■ **YOUR INSTRUCTIONS**: Wherever the word "context" appears in a line of the data, that line should be copied.

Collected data
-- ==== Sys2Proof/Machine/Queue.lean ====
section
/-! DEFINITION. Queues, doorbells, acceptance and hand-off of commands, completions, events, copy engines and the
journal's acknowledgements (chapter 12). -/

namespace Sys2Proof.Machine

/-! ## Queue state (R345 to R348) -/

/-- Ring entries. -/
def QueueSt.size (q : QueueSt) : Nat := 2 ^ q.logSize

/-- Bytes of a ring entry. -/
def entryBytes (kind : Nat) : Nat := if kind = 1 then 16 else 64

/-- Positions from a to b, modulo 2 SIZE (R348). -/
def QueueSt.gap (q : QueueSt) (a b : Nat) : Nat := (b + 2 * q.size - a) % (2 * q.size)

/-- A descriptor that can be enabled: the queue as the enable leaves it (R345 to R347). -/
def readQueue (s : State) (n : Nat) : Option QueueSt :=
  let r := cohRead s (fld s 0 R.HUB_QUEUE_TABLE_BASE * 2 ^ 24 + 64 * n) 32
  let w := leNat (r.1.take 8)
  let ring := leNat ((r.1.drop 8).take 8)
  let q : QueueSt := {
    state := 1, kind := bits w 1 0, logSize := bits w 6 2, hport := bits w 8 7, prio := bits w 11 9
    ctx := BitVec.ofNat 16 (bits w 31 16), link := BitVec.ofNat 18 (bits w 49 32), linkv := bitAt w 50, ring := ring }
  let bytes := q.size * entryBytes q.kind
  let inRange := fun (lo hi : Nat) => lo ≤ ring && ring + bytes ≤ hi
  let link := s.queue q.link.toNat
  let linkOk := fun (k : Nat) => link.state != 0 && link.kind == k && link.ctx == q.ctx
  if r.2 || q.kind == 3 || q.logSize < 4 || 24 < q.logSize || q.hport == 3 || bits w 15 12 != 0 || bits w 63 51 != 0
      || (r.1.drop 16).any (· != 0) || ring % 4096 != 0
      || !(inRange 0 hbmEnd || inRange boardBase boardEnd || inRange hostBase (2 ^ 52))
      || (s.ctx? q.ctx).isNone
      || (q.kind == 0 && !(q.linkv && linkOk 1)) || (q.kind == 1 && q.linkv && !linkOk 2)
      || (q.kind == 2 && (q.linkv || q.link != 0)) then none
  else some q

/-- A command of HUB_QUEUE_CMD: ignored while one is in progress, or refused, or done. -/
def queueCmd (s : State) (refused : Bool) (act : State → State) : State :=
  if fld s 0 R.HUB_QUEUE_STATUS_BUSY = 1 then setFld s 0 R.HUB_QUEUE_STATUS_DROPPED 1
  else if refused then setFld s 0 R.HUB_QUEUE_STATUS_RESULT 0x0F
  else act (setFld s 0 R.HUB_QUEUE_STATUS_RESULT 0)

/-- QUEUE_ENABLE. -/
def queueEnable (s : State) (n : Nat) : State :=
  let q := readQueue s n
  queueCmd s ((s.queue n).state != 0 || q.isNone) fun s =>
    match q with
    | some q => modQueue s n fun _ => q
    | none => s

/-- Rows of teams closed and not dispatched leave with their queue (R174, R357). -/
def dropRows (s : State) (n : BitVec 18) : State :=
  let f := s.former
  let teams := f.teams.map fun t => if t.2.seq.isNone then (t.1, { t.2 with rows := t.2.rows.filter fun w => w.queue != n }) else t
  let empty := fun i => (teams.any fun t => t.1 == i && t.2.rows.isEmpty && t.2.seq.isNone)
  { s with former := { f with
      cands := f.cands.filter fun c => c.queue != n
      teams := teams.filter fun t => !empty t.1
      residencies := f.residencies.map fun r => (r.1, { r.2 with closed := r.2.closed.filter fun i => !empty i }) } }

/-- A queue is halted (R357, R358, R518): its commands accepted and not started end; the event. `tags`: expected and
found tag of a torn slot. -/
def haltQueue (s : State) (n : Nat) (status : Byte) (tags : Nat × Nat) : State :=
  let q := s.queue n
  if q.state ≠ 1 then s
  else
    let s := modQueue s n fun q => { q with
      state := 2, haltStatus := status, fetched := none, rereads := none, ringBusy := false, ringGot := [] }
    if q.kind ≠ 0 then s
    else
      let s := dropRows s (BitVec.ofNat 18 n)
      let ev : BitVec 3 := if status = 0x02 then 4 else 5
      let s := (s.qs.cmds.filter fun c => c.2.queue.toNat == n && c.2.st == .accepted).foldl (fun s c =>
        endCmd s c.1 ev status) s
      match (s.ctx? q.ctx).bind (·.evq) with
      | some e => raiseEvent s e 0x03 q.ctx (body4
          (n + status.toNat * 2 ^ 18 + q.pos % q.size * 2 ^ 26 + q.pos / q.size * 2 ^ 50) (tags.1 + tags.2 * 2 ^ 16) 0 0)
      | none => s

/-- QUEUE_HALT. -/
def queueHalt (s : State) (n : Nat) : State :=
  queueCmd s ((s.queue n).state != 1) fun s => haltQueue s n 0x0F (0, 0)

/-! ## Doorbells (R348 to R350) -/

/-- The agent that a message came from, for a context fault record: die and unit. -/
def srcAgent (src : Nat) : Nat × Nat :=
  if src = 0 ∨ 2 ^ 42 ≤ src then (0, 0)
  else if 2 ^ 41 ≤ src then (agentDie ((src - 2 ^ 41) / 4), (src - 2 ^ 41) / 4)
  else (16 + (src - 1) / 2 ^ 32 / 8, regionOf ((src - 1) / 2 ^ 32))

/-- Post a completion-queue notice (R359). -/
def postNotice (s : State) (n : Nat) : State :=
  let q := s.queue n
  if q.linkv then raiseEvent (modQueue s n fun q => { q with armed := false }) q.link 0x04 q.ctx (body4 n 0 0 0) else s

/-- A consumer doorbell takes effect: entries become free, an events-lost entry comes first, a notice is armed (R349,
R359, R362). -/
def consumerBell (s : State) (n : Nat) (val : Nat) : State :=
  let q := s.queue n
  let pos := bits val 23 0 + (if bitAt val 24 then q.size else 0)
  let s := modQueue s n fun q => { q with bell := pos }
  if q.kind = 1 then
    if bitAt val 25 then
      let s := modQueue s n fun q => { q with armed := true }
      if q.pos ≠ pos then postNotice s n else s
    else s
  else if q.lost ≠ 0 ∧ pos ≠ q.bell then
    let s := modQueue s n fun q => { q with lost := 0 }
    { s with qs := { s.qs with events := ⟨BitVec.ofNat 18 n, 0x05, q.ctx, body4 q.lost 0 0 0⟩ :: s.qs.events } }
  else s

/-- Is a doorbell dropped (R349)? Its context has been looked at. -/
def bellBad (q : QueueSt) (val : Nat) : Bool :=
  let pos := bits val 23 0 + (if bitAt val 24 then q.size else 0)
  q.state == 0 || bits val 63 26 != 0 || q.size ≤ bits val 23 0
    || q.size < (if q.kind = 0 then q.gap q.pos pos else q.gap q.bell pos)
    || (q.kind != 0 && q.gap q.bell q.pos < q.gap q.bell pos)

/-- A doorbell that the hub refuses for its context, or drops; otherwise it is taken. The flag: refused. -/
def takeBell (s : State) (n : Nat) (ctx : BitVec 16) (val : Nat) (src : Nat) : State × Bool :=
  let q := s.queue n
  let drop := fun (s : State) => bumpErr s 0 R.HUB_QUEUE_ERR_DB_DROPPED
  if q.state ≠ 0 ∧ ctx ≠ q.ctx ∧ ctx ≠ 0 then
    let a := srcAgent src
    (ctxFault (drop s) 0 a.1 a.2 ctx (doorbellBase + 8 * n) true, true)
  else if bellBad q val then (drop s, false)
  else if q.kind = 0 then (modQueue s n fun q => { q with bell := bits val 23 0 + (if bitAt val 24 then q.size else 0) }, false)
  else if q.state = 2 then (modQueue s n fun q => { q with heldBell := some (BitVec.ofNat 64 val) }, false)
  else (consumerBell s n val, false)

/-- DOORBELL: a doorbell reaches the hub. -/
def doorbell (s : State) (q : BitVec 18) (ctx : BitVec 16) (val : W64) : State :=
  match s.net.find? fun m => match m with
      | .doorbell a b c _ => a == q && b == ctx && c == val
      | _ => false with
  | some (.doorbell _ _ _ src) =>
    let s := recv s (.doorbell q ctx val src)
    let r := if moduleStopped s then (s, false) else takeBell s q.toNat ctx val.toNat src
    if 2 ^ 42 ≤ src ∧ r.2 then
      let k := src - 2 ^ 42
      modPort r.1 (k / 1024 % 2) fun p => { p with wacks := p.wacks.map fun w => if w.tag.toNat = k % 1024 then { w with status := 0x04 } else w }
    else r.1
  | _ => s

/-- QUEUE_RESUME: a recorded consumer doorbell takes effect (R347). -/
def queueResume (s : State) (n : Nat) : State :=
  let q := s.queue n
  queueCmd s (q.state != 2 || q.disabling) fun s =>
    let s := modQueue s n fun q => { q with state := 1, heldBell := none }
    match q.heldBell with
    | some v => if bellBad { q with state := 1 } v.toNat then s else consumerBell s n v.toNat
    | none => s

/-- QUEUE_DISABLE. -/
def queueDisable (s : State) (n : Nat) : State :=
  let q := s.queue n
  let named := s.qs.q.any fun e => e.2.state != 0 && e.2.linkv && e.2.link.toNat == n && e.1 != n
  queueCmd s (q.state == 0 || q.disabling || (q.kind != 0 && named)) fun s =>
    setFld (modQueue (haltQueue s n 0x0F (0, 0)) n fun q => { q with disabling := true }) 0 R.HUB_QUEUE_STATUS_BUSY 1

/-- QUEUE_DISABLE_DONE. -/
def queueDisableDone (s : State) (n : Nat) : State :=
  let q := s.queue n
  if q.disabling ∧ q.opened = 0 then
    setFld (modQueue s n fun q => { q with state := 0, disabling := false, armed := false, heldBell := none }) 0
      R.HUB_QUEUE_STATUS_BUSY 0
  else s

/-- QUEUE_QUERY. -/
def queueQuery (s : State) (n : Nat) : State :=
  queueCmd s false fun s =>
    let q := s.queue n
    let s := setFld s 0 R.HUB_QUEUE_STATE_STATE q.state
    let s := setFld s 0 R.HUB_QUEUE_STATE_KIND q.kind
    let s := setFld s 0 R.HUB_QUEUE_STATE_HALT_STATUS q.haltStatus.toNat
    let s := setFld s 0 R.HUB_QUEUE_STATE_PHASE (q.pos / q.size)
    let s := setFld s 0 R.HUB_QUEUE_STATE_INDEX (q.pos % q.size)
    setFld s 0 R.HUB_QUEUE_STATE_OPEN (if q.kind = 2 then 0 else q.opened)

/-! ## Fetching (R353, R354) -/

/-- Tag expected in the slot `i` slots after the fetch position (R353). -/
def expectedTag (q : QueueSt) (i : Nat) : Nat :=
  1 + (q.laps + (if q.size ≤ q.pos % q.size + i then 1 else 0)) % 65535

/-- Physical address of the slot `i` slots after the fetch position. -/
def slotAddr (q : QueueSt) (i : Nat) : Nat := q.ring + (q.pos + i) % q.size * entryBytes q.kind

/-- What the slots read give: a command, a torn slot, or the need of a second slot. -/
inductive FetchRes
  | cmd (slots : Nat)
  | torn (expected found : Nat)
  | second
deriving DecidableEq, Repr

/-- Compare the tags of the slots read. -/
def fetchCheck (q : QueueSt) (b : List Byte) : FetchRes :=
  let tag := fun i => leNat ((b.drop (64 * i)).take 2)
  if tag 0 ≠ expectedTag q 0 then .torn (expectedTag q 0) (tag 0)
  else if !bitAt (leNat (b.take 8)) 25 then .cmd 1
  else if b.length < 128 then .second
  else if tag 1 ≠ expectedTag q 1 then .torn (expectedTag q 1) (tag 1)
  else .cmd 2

■ **ANSWER TO THIS PROBLEM**:
/-- The agent that a message came from, for a context fault record: die and unit. -/
/-- Is a doorbell dropped (R349)? Its context has been looked at. -/
/-- A doorbell that the hub refuses for its context, or drops; otherwise it is taken. The flag: refused. -/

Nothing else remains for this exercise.